*PROMPT*: Look below for the line holding "in the context's" and the line holding "queue, each is". Repeat those two and everything between, exactly.

*GIVEN INFORMATION*:
• • • • •

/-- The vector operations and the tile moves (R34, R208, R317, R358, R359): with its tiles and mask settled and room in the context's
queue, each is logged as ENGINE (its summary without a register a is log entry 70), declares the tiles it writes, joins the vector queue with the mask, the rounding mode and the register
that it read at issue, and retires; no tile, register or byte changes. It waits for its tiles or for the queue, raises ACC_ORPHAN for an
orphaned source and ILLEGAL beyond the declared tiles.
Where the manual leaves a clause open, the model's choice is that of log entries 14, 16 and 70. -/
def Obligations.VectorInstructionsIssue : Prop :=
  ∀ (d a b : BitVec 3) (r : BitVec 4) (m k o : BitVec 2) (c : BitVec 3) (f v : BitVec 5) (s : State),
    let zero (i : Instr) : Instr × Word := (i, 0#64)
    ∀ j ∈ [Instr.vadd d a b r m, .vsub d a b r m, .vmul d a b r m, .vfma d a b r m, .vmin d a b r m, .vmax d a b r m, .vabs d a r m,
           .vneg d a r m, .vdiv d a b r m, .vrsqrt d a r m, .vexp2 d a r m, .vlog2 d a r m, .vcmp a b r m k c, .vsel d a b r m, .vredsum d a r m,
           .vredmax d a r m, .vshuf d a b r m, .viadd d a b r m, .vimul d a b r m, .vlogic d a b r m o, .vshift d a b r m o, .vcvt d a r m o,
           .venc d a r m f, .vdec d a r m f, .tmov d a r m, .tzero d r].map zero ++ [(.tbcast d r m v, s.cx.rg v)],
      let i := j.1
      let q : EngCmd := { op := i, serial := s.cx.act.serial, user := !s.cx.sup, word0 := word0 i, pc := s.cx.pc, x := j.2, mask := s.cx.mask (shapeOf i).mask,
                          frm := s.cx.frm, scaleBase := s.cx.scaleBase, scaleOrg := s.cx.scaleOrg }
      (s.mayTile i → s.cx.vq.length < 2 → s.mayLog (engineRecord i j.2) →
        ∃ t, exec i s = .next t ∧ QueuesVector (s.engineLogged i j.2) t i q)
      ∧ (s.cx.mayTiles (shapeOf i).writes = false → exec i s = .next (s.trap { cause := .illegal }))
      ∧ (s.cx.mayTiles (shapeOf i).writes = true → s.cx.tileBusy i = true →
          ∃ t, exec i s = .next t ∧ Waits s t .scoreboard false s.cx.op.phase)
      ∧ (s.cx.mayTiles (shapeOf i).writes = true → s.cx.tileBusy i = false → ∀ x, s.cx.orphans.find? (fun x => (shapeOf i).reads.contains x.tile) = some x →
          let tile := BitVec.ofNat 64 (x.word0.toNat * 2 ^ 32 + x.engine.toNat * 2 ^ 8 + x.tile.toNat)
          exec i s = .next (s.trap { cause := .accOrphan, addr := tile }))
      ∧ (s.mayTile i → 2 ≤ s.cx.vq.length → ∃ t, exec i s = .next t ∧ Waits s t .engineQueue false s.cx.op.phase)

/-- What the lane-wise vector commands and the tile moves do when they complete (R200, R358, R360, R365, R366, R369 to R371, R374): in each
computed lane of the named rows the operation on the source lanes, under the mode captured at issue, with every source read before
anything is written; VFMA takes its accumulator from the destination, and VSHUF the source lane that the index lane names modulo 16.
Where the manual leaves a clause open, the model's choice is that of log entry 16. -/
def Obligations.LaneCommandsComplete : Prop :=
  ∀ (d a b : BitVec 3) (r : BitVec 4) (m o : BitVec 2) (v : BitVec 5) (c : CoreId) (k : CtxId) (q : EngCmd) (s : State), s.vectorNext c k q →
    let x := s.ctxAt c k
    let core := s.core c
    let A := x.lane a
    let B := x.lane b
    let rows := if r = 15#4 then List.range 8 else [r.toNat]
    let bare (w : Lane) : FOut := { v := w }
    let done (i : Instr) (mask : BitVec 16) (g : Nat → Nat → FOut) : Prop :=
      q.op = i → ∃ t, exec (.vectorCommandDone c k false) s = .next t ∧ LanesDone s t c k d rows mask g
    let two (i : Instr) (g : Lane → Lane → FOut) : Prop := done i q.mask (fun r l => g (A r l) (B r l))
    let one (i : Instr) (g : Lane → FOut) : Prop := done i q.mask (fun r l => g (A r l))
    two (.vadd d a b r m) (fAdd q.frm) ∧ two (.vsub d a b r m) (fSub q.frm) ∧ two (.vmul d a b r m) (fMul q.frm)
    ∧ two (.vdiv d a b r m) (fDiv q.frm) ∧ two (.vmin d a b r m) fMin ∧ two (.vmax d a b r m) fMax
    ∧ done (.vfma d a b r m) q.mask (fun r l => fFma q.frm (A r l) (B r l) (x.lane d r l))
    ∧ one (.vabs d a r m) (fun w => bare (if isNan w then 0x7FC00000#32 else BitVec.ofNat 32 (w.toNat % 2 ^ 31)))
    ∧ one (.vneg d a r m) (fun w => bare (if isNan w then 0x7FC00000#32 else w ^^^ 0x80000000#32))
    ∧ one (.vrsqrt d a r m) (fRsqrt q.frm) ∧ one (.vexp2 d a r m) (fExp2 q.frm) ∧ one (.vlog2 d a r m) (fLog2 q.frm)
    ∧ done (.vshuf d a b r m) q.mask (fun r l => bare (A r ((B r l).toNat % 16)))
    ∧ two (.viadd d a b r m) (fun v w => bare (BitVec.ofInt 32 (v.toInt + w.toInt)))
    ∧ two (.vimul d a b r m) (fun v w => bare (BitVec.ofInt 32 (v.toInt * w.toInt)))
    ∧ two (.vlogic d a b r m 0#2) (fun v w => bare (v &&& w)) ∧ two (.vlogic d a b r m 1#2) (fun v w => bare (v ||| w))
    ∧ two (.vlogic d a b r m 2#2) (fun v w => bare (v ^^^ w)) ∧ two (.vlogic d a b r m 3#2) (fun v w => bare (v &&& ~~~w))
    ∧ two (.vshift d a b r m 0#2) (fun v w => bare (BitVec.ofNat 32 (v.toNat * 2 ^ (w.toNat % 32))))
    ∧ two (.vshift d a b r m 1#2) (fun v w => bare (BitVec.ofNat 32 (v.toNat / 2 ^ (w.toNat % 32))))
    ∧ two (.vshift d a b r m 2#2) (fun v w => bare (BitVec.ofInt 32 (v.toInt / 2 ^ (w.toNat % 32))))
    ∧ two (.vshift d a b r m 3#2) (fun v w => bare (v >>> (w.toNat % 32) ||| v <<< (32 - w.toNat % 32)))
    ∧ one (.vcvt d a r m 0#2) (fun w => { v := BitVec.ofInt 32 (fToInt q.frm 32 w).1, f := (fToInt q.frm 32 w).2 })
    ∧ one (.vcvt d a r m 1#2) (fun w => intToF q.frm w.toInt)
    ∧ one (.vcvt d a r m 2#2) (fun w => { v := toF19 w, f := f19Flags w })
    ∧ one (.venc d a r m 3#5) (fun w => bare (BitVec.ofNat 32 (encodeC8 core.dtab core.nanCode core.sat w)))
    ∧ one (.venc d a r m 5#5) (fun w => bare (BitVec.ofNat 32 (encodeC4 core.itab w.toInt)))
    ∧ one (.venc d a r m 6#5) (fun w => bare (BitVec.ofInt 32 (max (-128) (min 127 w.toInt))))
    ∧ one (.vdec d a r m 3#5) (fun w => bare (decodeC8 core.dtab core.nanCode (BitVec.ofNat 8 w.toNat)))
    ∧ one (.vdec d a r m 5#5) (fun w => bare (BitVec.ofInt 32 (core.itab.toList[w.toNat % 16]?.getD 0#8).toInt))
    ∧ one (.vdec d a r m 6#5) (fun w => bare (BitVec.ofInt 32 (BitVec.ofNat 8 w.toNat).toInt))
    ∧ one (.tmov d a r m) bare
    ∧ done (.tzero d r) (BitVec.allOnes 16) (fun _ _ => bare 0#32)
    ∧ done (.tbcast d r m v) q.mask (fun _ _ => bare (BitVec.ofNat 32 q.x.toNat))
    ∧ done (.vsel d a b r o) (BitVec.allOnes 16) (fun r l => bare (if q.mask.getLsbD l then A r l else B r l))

• • • • •

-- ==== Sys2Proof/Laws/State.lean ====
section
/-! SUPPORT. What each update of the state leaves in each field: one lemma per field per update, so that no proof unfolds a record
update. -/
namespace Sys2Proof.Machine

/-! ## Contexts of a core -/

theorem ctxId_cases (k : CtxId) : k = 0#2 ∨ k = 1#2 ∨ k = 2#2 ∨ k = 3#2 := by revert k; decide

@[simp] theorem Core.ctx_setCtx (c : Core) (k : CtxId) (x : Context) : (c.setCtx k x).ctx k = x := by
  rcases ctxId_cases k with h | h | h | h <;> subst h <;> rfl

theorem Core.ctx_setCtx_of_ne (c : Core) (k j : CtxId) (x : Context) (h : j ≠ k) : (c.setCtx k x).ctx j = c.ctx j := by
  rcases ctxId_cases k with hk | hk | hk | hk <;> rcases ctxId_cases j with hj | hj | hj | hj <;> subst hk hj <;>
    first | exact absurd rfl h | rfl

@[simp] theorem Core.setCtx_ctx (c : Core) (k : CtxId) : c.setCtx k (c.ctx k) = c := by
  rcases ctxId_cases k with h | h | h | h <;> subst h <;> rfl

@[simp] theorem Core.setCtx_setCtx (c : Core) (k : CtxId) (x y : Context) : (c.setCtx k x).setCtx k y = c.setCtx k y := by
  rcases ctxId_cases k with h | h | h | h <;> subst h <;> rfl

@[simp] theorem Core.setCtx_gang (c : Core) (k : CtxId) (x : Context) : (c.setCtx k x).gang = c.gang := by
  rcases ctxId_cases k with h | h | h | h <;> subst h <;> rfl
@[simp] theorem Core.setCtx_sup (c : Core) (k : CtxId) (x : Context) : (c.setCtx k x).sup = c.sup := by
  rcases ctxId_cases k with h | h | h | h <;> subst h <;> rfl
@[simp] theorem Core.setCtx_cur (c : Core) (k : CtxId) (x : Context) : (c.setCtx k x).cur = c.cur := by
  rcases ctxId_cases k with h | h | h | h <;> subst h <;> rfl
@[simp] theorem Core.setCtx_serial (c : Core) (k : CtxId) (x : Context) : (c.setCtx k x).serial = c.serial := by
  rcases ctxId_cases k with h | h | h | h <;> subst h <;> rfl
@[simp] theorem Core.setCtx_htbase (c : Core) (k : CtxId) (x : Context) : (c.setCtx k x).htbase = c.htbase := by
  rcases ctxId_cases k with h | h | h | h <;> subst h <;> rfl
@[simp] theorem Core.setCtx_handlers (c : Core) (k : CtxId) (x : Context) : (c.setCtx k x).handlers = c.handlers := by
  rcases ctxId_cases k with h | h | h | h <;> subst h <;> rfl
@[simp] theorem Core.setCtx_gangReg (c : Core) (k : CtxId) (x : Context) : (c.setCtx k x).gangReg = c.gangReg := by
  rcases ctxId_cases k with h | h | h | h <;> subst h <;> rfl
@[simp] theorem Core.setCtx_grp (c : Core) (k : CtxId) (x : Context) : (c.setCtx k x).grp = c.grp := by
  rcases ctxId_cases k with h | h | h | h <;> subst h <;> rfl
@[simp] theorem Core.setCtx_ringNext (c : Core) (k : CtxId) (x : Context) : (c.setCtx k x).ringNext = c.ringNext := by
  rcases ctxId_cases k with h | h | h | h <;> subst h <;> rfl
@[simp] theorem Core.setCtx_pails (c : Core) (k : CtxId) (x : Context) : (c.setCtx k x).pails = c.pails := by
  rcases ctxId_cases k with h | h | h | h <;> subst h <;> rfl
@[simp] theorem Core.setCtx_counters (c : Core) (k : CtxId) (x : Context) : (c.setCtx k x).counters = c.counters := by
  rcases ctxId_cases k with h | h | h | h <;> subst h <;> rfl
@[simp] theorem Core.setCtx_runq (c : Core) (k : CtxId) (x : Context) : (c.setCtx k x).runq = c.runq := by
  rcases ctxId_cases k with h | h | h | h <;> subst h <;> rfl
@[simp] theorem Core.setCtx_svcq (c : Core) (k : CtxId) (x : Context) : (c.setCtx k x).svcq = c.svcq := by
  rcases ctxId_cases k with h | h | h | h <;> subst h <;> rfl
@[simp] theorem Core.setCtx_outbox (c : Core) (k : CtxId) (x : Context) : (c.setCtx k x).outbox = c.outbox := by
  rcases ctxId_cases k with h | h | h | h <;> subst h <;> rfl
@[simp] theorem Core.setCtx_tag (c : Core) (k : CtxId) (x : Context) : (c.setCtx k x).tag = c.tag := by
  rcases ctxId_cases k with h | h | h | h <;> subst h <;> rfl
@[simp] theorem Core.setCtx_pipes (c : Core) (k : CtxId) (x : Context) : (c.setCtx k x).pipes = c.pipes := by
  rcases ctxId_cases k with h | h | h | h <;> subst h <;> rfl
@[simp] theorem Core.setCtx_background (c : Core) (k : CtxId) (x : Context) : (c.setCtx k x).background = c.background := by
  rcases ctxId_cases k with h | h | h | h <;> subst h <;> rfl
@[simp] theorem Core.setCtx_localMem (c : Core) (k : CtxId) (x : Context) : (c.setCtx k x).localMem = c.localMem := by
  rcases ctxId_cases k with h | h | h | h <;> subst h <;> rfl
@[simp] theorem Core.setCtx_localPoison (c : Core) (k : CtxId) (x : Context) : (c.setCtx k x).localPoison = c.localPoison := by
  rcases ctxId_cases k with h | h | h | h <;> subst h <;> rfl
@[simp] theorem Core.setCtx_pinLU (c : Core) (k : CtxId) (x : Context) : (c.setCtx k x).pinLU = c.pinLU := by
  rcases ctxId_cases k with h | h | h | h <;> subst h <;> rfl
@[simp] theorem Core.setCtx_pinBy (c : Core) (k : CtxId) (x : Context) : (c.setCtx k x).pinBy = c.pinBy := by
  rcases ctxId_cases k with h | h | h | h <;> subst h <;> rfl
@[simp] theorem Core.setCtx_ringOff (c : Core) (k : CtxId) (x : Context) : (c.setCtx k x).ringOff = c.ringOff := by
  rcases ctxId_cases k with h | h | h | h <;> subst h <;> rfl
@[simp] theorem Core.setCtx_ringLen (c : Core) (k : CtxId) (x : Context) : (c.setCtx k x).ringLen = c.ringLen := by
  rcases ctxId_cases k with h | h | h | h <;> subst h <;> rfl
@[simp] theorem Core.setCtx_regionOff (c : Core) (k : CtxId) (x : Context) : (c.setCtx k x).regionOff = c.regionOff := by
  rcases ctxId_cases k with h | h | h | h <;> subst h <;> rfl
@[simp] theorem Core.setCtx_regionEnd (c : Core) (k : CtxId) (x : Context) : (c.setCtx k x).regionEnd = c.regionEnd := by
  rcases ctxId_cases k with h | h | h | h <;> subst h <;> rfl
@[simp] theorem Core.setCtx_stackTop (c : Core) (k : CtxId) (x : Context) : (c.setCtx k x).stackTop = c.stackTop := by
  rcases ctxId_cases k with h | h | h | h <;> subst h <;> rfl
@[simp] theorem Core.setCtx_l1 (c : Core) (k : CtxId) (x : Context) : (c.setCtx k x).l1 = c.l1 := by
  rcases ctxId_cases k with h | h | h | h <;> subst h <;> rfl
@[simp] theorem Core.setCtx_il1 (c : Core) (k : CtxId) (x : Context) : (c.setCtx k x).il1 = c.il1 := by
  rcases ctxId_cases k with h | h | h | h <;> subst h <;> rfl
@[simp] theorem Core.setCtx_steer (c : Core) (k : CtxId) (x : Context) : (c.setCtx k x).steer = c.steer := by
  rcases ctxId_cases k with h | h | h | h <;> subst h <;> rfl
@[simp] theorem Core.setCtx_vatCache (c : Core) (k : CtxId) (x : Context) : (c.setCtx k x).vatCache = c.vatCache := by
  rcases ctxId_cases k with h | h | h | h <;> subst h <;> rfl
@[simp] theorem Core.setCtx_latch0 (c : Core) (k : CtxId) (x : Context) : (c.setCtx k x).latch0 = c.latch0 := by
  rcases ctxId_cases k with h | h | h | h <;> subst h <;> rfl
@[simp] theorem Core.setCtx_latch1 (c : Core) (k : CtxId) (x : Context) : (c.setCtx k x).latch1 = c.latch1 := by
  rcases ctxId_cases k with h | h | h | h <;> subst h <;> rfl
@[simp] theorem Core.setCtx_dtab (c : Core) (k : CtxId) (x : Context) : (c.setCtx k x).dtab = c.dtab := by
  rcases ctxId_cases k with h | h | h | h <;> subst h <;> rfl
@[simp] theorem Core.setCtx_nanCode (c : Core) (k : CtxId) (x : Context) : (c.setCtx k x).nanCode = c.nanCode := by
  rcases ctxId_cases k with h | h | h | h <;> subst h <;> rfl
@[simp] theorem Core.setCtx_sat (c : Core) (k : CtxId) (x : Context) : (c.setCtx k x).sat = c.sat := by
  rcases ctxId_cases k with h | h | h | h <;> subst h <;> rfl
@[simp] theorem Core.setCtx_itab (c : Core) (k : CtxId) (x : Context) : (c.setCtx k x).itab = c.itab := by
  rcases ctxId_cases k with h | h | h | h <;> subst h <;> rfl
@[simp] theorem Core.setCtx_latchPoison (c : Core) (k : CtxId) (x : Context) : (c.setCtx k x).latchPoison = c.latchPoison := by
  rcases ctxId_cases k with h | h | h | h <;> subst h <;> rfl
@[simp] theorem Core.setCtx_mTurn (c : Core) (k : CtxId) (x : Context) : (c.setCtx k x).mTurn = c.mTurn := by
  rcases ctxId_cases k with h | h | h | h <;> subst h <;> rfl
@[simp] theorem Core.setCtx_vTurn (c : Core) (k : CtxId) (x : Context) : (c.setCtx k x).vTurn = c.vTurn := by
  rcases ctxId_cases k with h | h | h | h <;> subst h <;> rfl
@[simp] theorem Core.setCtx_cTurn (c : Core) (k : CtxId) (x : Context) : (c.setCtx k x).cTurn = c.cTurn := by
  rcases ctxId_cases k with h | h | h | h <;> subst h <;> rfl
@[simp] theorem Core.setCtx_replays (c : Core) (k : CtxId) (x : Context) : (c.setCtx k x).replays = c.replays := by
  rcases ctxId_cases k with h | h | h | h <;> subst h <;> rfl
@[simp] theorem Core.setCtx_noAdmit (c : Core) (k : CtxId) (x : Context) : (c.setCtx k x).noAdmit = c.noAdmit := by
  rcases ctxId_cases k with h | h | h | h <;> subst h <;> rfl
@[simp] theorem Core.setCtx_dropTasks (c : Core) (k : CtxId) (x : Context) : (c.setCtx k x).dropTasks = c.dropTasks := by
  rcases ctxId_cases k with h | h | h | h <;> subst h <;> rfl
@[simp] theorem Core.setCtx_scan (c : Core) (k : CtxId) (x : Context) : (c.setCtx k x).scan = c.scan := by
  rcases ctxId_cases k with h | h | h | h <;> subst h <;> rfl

• • • • •

*OUTPUT BELOW*:
/-- The vector operations and the tile moves (R34, R208, R317, R358, R359): with its tiles and mask settled and room in the context's
queue, each is logged as ENGINE (its summary without a register a is log entry 70), declares the tiles it writes, joins the vector queue with the mask, the rounding mode and the register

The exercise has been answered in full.